[Stored data entries]
=== Begin Enclosure ===

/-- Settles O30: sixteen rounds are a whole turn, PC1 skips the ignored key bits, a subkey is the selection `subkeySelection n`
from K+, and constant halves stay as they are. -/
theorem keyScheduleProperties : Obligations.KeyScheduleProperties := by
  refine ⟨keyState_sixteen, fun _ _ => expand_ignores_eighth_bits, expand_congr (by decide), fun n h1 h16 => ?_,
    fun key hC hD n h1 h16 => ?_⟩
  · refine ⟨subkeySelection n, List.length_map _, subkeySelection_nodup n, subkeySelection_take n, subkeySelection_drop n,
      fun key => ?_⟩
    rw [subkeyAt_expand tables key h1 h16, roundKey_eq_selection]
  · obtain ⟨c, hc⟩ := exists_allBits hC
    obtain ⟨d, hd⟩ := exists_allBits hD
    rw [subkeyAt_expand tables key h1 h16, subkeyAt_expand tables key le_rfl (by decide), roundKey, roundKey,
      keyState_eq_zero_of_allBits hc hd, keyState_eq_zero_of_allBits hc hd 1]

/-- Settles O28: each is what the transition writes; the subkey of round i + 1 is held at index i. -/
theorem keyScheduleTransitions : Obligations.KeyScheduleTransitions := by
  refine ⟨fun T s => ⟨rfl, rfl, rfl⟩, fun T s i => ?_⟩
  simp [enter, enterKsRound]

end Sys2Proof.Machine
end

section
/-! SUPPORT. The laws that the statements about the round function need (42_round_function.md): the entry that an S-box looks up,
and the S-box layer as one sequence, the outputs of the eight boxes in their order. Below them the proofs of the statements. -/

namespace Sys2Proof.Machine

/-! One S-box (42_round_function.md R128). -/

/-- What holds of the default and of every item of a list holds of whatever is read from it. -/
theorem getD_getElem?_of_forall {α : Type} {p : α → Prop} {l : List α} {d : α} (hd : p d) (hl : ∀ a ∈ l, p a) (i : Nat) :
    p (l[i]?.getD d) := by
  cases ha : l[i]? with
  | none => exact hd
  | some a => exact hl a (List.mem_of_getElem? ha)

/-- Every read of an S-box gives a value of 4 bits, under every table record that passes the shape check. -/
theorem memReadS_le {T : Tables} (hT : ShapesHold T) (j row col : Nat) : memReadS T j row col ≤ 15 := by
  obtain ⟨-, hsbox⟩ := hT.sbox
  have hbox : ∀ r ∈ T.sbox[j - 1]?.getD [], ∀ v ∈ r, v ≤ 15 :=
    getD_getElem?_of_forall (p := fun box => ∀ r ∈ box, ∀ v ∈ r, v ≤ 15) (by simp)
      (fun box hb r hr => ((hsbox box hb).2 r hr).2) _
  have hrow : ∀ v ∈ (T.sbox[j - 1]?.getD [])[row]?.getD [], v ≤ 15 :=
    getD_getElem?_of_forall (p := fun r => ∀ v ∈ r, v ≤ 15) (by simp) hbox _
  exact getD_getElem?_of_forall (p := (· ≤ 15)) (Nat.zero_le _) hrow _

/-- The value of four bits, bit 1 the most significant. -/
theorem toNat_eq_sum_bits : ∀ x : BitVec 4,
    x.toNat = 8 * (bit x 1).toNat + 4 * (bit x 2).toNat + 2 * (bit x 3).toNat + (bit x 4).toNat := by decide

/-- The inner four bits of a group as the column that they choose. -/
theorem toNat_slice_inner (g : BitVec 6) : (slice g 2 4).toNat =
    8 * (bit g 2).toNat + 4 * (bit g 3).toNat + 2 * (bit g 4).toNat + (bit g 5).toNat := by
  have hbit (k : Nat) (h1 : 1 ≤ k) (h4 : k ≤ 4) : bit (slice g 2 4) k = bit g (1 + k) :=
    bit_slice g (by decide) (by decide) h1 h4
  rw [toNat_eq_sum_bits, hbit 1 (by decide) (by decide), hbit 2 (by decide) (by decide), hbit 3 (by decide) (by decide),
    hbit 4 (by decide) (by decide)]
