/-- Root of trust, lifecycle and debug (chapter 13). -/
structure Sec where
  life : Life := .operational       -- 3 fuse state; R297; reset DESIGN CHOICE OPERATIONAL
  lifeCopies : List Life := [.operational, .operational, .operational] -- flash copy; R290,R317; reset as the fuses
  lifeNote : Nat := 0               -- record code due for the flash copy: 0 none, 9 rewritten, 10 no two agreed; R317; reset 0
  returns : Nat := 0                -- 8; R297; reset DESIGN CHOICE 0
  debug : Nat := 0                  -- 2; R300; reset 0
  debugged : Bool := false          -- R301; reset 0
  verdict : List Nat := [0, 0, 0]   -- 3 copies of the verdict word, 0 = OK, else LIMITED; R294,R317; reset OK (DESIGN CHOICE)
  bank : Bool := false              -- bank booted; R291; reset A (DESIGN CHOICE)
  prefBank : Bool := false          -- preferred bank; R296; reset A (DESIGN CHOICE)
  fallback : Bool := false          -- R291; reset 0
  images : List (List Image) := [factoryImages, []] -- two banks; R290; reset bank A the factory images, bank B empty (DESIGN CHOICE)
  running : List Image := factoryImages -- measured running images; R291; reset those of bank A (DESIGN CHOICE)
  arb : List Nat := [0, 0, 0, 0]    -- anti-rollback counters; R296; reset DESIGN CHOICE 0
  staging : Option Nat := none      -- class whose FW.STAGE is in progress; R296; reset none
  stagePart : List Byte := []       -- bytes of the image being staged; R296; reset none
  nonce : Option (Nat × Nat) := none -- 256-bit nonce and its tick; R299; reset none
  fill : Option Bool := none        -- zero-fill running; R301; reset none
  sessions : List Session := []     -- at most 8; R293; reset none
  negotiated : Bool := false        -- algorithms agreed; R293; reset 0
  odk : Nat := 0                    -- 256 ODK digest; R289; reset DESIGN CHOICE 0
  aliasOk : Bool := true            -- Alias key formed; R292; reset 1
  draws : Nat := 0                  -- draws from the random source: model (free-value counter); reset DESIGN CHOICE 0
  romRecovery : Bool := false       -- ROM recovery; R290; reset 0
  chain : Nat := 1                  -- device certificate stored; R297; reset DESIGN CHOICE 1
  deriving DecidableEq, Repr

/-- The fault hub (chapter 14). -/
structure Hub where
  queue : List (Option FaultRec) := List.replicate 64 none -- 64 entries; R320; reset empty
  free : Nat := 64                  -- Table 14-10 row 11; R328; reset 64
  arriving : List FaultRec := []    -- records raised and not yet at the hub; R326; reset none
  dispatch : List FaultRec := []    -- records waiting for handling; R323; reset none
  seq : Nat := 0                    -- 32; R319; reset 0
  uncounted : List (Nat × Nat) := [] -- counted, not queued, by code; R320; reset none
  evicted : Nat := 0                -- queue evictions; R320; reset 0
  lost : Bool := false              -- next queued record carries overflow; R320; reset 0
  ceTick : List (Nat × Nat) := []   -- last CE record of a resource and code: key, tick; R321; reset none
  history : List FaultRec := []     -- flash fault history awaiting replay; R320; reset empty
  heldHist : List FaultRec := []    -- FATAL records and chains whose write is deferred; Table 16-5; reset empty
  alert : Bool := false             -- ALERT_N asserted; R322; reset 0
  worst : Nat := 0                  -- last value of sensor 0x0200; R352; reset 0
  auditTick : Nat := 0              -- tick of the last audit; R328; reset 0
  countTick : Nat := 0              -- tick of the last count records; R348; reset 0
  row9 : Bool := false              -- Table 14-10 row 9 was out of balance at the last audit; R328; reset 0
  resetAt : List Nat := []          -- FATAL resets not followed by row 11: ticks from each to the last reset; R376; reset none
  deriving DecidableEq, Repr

=== End Enclosure ===
=== Begin Enclosure ===

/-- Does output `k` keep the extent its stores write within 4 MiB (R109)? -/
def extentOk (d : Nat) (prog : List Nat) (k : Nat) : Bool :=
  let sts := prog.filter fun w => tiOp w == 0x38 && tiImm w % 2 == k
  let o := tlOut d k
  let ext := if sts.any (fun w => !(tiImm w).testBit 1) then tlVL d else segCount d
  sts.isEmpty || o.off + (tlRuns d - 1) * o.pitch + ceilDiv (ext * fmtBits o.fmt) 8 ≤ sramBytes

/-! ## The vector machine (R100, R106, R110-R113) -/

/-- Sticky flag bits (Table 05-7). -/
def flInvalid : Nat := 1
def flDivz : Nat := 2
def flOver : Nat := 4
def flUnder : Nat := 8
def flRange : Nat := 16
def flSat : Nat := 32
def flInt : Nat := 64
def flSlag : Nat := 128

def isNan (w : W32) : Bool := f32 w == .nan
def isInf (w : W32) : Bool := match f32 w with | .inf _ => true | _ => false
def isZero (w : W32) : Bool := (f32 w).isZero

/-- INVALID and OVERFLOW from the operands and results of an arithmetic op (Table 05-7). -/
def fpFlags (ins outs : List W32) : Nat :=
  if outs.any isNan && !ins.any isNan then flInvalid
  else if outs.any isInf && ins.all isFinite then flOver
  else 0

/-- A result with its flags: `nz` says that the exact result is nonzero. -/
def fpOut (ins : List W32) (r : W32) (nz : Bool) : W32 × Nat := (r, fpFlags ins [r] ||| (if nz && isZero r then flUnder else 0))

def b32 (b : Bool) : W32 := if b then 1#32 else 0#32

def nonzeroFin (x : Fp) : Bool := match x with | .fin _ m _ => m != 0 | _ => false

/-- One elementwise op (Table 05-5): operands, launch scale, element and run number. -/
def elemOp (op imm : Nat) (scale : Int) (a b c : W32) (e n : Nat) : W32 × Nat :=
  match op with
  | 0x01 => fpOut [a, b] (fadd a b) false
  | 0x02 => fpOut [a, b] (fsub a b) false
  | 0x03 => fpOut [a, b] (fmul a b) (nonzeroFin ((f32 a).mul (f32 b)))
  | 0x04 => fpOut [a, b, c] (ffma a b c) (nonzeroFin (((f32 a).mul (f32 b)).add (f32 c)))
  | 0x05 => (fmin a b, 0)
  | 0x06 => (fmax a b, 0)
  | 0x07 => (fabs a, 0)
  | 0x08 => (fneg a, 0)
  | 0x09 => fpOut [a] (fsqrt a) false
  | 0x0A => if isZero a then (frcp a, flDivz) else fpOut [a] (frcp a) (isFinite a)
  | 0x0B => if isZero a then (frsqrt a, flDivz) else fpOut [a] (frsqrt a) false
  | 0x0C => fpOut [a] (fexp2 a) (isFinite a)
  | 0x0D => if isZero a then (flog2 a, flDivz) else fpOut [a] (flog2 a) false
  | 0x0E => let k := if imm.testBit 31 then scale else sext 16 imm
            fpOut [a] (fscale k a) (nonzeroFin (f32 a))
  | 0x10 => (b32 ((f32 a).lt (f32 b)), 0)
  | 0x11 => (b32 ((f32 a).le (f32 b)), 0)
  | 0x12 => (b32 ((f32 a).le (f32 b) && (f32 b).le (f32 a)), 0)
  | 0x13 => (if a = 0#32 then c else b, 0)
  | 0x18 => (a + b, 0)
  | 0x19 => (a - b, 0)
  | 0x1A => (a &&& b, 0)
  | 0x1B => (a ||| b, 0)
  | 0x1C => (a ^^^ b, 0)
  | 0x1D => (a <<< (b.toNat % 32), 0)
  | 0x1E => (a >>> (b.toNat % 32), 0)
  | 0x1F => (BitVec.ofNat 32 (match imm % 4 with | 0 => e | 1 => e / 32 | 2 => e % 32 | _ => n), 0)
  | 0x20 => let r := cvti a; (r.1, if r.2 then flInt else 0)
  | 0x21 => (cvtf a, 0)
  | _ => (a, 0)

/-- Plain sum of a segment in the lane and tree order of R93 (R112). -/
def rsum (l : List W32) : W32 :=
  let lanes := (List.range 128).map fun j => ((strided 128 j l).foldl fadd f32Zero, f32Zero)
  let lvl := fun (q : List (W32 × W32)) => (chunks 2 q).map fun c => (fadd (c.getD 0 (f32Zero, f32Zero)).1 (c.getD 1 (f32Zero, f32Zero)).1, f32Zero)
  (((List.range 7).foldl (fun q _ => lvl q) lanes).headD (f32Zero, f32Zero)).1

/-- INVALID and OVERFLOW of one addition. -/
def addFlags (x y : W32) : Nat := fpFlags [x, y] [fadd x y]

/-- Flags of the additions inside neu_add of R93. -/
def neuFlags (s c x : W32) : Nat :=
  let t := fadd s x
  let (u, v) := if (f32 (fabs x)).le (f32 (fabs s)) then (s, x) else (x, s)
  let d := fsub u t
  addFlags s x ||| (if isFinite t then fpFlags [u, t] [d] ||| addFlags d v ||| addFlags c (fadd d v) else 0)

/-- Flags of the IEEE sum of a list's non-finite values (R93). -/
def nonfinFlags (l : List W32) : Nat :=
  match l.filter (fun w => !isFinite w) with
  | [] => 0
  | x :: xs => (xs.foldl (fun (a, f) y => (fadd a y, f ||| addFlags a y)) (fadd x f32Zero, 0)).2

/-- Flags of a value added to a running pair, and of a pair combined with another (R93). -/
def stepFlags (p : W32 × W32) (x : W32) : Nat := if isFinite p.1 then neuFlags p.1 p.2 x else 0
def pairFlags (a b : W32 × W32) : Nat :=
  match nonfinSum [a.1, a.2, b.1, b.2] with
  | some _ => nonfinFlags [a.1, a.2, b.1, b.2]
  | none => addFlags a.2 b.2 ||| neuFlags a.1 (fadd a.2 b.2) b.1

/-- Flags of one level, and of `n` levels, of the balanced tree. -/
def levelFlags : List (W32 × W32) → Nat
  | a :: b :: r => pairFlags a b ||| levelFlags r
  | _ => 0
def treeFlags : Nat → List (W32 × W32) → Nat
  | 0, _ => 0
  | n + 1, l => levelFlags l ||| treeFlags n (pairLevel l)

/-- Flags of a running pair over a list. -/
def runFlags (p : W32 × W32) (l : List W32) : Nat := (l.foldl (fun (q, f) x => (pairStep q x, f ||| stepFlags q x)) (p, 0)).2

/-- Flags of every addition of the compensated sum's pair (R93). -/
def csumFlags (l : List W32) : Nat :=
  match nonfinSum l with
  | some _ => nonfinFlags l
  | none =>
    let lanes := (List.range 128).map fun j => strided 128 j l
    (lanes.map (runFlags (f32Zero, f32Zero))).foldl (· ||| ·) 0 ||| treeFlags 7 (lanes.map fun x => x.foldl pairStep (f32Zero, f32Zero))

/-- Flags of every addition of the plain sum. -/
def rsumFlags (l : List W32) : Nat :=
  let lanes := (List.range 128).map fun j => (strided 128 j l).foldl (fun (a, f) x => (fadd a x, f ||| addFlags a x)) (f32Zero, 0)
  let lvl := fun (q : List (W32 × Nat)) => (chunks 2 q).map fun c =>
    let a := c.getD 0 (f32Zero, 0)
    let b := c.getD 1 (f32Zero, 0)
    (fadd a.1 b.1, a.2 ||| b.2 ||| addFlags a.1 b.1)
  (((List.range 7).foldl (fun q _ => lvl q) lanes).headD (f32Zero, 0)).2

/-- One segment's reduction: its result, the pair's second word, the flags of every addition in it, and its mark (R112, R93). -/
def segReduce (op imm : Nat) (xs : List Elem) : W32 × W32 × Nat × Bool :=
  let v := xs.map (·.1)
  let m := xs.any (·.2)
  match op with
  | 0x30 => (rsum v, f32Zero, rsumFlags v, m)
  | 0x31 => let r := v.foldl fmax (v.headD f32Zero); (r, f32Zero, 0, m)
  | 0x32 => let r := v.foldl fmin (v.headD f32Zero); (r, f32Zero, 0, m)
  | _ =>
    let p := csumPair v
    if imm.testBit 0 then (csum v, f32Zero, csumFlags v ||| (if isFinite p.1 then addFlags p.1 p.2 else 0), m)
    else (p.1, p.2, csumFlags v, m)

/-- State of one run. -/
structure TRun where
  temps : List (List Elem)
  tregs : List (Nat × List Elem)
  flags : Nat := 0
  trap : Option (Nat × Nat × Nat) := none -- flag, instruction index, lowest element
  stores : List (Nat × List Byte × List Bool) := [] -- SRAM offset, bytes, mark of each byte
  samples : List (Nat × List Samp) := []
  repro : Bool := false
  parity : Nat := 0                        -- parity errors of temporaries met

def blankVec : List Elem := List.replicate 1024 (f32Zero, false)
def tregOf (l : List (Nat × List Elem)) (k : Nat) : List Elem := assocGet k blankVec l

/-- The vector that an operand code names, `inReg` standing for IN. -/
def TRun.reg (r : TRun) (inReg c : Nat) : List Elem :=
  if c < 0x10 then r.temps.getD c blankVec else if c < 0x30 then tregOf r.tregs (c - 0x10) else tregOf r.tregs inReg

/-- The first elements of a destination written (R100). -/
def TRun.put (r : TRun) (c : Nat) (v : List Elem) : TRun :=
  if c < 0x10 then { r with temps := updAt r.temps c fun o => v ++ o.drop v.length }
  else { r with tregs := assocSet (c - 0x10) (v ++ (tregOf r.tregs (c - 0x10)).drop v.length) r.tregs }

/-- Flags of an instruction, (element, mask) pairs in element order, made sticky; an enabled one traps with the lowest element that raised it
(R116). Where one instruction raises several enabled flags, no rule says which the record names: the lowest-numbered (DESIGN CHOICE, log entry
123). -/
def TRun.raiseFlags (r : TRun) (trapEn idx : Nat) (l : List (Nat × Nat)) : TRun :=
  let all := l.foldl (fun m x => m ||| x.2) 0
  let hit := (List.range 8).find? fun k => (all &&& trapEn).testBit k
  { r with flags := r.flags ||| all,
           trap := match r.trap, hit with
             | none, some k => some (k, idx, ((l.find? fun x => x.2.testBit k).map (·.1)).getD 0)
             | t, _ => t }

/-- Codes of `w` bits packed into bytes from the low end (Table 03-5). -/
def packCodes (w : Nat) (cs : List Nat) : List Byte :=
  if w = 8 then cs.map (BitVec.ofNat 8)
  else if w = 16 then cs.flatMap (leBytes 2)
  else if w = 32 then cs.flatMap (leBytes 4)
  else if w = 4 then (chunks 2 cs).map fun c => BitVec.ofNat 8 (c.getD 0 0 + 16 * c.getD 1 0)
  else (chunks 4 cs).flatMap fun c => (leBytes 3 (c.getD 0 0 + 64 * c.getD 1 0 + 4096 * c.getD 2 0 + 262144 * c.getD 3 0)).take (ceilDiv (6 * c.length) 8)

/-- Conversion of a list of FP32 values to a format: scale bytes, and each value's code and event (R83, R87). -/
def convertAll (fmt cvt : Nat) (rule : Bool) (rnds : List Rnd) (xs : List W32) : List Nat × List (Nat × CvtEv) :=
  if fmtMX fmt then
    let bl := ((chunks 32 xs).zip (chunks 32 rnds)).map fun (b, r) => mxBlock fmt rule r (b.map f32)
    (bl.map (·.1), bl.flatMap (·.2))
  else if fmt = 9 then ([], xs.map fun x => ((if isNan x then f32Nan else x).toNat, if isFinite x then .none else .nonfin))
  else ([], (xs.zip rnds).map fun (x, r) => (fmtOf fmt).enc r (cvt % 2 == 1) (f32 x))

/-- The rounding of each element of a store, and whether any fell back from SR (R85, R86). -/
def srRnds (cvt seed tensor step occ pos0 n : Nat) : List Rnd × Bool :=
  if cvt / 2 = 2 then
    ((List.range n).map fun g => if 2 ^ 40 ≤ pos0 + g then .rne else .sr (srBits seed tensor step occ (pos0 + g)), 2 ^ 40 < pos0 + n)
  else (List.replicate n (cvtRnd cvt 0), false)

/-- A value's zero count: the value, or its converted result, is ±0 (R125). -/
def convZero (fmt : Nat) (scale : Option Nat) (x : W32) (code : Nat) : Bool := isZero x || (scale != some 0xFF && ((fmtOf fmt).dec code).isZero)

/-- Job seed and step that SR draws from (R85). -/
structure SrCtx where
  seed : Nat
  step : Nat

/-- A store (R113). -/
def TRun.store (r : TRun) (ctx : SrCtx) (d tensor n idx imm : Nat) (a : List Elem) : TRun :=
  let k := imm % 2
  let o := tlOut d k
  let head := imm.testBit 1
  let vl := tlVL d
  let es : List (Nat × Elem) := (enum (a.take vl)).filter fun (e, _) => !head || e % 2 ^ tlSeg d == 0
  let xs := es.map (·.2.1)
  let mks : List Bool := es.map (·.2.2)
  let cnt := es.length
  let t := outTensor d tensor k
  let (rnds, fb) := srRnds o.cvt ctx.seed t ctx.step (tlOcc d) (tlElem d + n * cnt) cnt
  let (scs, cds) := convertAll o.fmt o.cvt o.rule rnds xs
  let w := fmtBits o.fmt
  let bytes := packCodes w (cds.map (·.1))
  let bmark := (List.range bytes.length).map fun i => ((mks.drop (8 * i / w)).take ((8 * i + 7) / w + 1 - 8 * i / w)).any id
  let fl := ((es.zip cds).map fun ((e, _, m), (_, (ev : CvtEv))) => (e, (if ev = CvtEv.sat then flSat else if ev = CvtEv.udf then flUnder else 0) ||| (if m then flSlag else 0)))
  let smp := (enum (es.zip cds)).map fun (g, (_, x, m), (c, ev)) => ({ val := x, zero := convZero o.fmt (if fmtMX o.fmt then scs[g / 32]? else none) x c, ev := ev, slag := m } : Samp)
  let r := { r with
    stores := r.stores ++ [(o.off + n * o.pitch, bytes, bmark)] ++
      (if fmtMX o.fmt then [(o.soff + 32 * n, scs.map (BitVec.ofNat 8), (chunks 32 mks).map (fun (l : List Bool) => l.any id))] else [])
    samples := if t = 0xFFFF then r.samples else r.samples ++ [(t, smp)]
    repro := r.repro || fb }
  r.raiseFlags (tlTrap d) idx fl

=== End Enclosure ===
=== Begin Enclosure ===

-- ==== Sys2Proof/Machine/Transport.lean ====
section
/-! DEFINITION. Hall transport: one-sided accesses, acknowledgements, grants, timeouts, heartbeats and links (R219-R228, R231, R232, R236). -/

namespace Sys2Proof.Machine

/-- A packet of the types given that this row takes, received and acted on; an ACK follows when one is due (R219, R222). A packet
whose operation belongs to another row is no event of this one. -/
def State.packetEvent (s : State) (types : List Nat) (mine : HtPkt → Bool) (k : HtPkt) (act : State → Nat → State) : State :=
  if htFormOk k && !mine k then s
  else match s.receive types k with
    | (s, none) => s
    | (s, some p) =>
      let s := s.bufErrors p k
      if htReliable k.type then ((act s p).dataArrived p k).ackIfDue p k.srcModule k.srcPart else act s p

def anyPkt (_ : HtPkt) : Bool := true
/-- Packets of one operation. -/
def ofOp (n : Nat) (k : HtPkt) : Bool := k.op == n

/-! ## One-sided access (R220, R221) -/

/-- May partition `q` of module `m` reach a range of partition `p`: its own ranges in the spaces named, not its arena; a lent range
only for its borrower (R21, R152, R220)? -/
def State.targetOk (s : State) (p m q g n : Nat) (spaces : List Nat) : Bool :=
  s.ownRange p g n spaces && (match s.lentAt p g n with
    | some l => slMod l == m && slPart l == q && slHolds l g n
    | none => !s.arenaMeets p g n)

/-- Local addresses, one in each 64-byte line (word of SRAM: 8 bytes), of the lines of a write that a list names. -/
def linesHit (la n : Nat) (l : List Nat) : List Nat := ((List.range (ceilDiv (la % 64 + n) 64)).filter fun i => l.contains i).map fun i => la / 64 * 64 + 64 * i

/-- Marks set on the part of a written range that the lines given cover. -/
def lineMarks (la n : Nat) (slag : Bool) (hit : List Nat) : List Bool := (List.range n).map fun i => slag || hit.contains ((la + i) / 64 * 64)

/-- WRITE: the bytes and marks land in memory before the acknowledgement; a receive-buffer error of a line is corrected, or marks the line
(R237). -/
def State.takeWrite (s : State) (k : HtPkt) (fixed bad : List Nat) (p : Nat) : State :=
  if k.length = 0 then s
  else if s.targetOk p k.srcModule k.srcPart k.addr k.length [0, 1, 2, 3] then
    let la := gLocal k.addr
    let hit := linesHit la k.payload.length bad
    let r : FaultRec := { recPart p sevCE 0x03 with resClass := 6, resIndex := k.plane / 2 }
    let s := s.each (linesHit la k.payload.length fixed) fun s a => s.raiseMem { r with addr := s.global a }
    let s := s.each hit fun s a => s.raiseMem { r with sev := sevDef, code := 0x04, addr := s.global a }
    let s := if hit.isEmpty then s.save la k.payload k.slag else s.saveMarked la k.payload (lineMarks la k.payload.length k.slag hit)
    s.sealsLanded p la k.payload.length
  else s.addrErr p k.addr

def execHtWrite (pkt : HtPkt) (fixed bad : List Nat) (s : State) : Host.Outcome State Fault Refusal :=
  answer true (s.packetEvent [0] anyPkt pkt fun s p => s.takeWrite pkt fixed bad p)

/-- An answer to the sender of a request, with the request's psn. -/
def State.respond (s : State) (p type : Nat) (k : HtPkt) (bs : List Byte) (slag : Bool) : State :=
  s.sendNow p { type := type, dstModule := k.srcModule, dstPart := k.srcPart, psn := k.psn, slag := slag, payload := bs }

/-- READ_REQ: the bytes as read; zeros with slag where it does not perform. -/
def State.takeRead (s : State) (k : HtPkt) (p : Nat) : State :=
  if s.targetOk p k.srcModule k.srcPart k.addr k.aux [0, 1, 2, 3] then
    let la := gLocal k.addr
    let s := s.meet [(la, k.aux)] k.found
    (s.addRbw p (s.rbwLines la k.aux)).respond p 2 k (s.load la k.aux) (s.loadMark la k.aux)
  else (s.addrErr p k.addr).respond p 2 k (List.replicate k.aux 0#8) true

=== End Enclosure ===

**Your task:**
Out of the data above, transcribe exactly and only the lines starting with the line that has "Settles O30: sixteen" and going on through the line that has "(fun box hb", both included.

**Result:**
/-- Settles O30: sixteen rounds are a whole turn, PC1 skips the ignored key bits, a subkey is the selection `subkeySelection n`
from K+, and constant halves stay as they are. -/
theorem keyScheduleProperties : Obligations.KeyScheduleProperties := by
  refine ⟨keyState_sixteen, fun _ _ => expand_ignores_eighth_bits, expand_congr (by decide), fun n h1 h16 => ?_,
    fun key hC hD n h1 h16 => ?_⟩
  · refine ⟨subkeySelection n, List.length_map _, subkeySelection_nodup n, subkeySelection_take n, subkeySelection_drop n,
      fun key => ?_⟩
    rw [subkeyAt_expand tables key h1 h16, roundKey_eq_selection]
  · obtain ⟨c, hc⟩ := exists_allBits hC
    obtain ⟨d, hd⟩ := exists_allBits hD
    rw [subkeyAt_expand tables key h1 h16, subkeyAt_expand tables key le_rfl (by decide), roundKey, roundKey,
      keyState_eq_zero_of_allBits hc hd, keyState_eq_zero_of_allBits hc hd 1]

/-- Settles O28: each is what the transition writes; the subkey of round i + 1 is held at index i. -/
theorem keyScheduleTransitions : Obligations.KeyScheduleTransitions := by
  refine ⟨fun T s => ⟨rfl, rfl, rfl⟩, fun T s i => ?_⟩
  simp [enter, enterKsRound]

end Sys2Proof.Machine
end

section
/-! SUPPORT. The laws that the statements about the round function need (42_round_function.md): the entry that an S-box looks up,
and the S-box layer as one sequence, the outputs of the eight boxes in their order. Below them the proofs of the statements. -/

namespace Sys2Proof.Machine

/-! One S-box (42_round_function.md R128). -/

/-- What holds of the default and of every item of a list holds of whatever is read from it. -/
theorem getD_getElem?_of_forall {α : Type} {p : α → Prop} {l : List α} {d : α} (hd : p d) (hl : ∀ a ∈ l, p a) (i : Nat) :
    p (l[i]?.getD d) := by
  cases ha : l[i]? with
  | none => exact hd
  | some a => exact hl a (List.mem_of_getElem? ha)

/-- Every read of an S-box gives a value of 4 bits, under every table record that passes the shape check. -/
theorem memReadS_le {T : Tables} (hT : ShapesHold T) (j row col : Nat) : memReadS T j row col ≤ 15 := by
  obtain ⟨-, hsbox⟩ := hT.sbox
  have hbox : ∀ r ∈ T.sbox[j - 1]?.getD [], ∀ v ∈ r, v ≤ 15 :=
    getD_getElem?_of_forall (p := fun box => ∀ r ∈ box, ∀ v ∈ r, v ≤ 15) (by simp)
      (fun box hb r hr => ((hsbox box hb).2 r hr).2) _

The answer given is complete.